A Tennessee mom has sworn to buy Crocs for her children for the rest of their lives after she credited the popular foam slides for saving her 3-year-old daughter’s foot — and maybe her life — after a freak accident with a lawnmower.
Alison Dorton, 33, said her youngest daughter, Sophia, was frolicking in her backyard while her father was mowing the lawn on May 7 when out of nowhere the little girl tripped and fell, according to a TikTok video she recorded and reporting by People.
Sophia’s foot got caught in the self-propelled mower before her dad sprinted to his daughter’s side and called 911.

“Freak accidents happen, you guys, they happen,” Dorton said in an emotional video.
Luckily, her daughter’s Croc got lodged in the blades, grinding them to a halt, Dorton explained, saving her daughter’s foot and, her relieved mother added, possibly her life.
“Had she not had those Crocs on, she probably would’ve lost her foot,” the emotionally spent mom said. “It probably would have been so much worse.”
The miracle shoe stopped the blades, but not before they left a nearly 3-inch gash in Sophia’s tiny heel.
The blades missed the 3-year-old’s bones, her tendons and “all the important parts of the feet,” her mom said.
“Hands down, I will forever buy them Crocs for the rest of their lives,” she said.
Dorton held up the tiny shoe, her daughter’s favorite, as her voice wavered and tears streamed down her face in the TikTok clip.
“Her little tie-dye,” she said. “There’s not a mark on the Crocs. They’re completely fine,” she added, aside from a little blood and grass stains.
The freak accident happened on the morning of May 7. Dorton knew something was wrong when she kept receiving calls from her oldest son, Tripp, 15.
Eventually, her son sent a text that terrified her: “Sophia got hurt.
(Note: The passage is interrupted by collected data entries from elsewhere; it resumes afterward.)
-- ==== Sys2Proof/Tests/Slice0.lean ====
section
/-! SUPPORT. Small checks of the model, and for every statement with hypotheses states and operands that meet them. -/

namespace Sys2Proof.Tests

set_option Elab.async false
set_option linter.unreachableTactic false
set_option linter.unusedTactic false
set_option linter.unnecessarySeqFocus false

open Sys2Proof Sys2Proof.Machine

-- Commands that are not well-formed, one for each check, and their well-formed neighbours

theorem test_wf_write_length : (Instr.registerWrite 0 0 .b4 [1, 2, 3]).wf = false := by decide
theorem test_wf_write_length_ok : (Instr.registerWrite 0 0 .b4 [1, 2, 3, 4]).wf = true := by decide
theorem test_wf_access_length : (Instr.unmappedAccess 0 (.write 0 .b2 [1])).wf = false := by decide
theorem test_wf_other_access : (Instr.spmAccess 0 (.read 0 .b4) [(1, .write 0 .b1 [])]).wf = false := by decide
theorem test_wf_debug_size : (Instr.debugAccess (.read 0 .b8)).wf = false := by decide
theorem test_wf_debug_row : (Instr.debugBedWrite 0 98304 0 0).wf = false ∧ (Instr.debugBedWrite 0 98303 0 0).wf = true := by decide
theorem test_wf_bar0_end : (Instr.bar0Access (.read 0xFFFFFF 2)).wf = false := by decide
theorem test_wf_bar0_empty : (Instr.bar0Access (.read 0 0)).wf = false := by decide
theorem test_wf_bar2_end : (Instr.bar2Access (.write 0xFFFFFFF [0, 0])).wf = false := by decide
theorem test_wf_domain_hole : (Instr.domainOnRequest 0 11).wf = false ∧ (Instr.domainOnRequest 0 10).wf = true := by decide
theorem test_wf_rail : (Instr.railLost 12).wf = false := by decide
theorem test_wf_sense : (Instr.senseEvent 29 true).wf = false := by decide
theorem test_wf_link_speed : (Instr.linkUp 0 0).wf = false ∧ (Instr.linkUp 5 0).wf = false := by decide
theorem test_wf_link_width : (Instr.linkUp 1 3).wf = false := by decide
theorem test_wf_nand : (Instr.nandIdentified 17).wf = false := by decide
theorem test_wf_pmon : (Instr.pmonCntLoRead 0 48).wf = false := by decide
theorem test_wf_counter : (Instr.counterWrap 40).wf = false := by decide

-- States from which the statements' hypotheses are met: the state after reset executes the Plumb set from address 0

/-- A core in the windowed set in Supervisor mode. -/
def sup : State := { State.reset with core := { Core.reset with psw := 0x200 } }

/-- The same in User mode, with an aperture 0 that permits it every access. -/
def user : State := { State.reset with core := { Core.reset with psw := 0, ap := [(0, 0x1F0000)] } }

/-- The same in Supervisor mode with the trap of a division by zero enabled. -/
def supTraps : State := { State.reset with core := { Core.reset with psw := 0x240 } }

/-- An integer instruction meets the hypotheses of IntegerCompletes in `s`. -/
def intSeen (s : State) (i : Instr) : Prop :=
  ∃ t o, s.executing { self := i } = some t ∧ t.codesClean ∧ IntRow t i o ∧ (o.trap t = none ∨ o.writes = [])

theorem witness_IntegerCompletes_alu :
    intSeen sup (.add 1 2 3) ∧ intSeen sup (.adc 1 1 1) ∧ intSeen sup (.sub 1 2 3) ∧ intSeen sup (.sbc 1 2 3) ∧
    intSeen sup (.cmp 1 2) ∧ intSeen sup (.neg 1 2) ∧ intSeen sup (.abs 1 2) ∧ intSeen sup (.and 1 2 3) ∧
    intSeen sup (.or 1 2 3) ∧ intSeen sup (.xor 1 2 3) ∧ intSeen sup (.andn 1 2 3) ∧ intSeen sup (.not 1 2) ∧
    intSeen sup (.shl 1 2 3) ∧ intSeen sup (.shr 1 2 3) ∧ intSeen sup (.sar 1 2 3) ∧ intSeen sup (.rol 1 2 3) ∧
    intSeen sup (.ror 1 2 3) ∧ intSeen sup (.mull 24 2 3) := by
  refine ⟨?_, ?_, ?_, ?_, ?_, ?_, ?_, ?_, ?_, ?_, ?_, ?_, ?_, ?_, ?_, ?_, ?_, ?_⟩ <;>
    exact ⟨_, _, rfl, by decide, by constructor, by decide⟩

theorem witness_IntegerCompletes_wide :
    intSeen sup (.mulwu 2 4 5) ∧ intSeen sup (.mulws 2 4 5) ∧ intSeen sup (.divu 2 4 5) ∧ intSeen sup (.divs 2 4 5) ∧
    intSeen sup (.divuD 2 4 6) ∧ intSeen sup (.divsD 2 4 6) ∧ intSeen sup (.remuD 2 4 6) ∧ intSeen sup (.remsD 2 4 6) := by
  refine ⟨?_, ?_, ?_, ?_, ?_, ?_, ?_, ?_⟩ <;>
    exact ⟨_, _, rfl, by decide, by constructor; decide, by decide⟩

theorem witness_IntegerCompletes_immediate :
    intSeen sup (.addi 1 2 0xFFFF) ∧ intSeen sup (.cmpi 1 0) ∧ intSeen sup (.andi 1 2 3) ∧ intSeen sup (.ori 1 2 3) ∧
    intSeen sup (.xori 1 2 3) ∧ intSeen sup (.lui 1 2) ∧ intSeen sup (.shli 1 2 0) ∧ intSeen sup (.shri 1 2 32) ∧
    intSeen sup (.sari 1 2 8191) ∧ intSeen sup (.roli 1 2 3) ∧ intSeen sup (.rori 1 2 3) := by
  refine ⟨?_, ?_, ?_, ?_, ?_, ?_, ?_, ?_, ?_, ?_, ?_⟩ <;>
    exact ⟨_, _, rfl, by decide, by constructor, by decide⟩

/-- With PSW.DZT set, a division by zero traps. -/
theorem witness_IntegerTraps : ∃ t o n, supTraps.executing { self := .divu 2 4 5 } = some t ∧ t.codesClean ∧
    IntRow t (.divu 2 4 5) o ∧ o.writes ≠ [] ∧ o.trap t = some n ∧ supTraps.psw pPLUMB = false :=
  ⟨_, _, vDivZero, rfl, by decide, .divu _ _ _ (by decide), by decide, by decide, by decide⟩

/-- An instruction of the Plumb set executes from reset. -/
def plumb : State := { State.reset with core := { Core.reset with acc := 5, xi := 0x20000040, yi := 0x20000100 } }

/-- A windowed core whose r2 and r3 point into AO SRAM. -/
def inSram : State := (sup.setW 2 0x20000040).setW 3 0x20000100

/-- An instruction meets the hypotheses of CoreInstructionCompletes in `s`. -/
def coreSeen (s : State) (i : Instr) : Prop :=
  ∃ o c t, s.executing o = some t ∧ t.codesClean ∧ CoreRow t i o c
It’s bad.”
Dorton called her son and could hear her husband, Matthew, 43, talking to a 911 operator in the background. That’s when she learned that sweet little Sophia’s foot had been run over by the lawnmower.
“Most men are not 911’ers,” she said, especially her husband. “So I know it was bad.”

Dorton raced home from work to find paramedics already working on Sophia in the ambulance, wrapping her foot and hooking her up to an IV.
“It was still very surreal,” the mom said. “The EMT was wrapping her foot, so I couldn’t see the gash — just the side of her toes, which were a little skinned. I honestly wasn’t sure exactly how bad it was. I asked, and the EMT said, ‘Well, it’s not good.’”
The paramedics told the parents that they needed to go at “light and sirens” speed and to meet them at the hospital.
Doctors sewed up her foot and Sophia cuddled her stuffed bunny rabbit while she recovered in the hospital bed.
“She’s doing better now — we’ve become frequent flyers at her pediatrician’s office to make sure she’s healing properly,” Dorton said.
She said her daughter has been a “champ” through the recovery.
“She did break one stitch last night, but after talking to both the ER and our follow-up doctor, we agreed not to replace it, and she’s doing well! She’s even tiptoeing around, which is a good sign.”
“And for me,” she added, “I’ve become a pro at bandaging!”
Dorton’s praise for Crocs has put the shoe on the other foot, so to speak, since often the popular brand is chastised for making a dangerous shoe, not a life-saving one.
In February, Dozens of schools in at least 20 states banned students from wearing Crocs to class, claiming students are more likely to struggle to walk in them during an emergency.
Disney World even “outlawed” the popular shoe because they kept getting chewed up and stuck in its escalator’s teeth.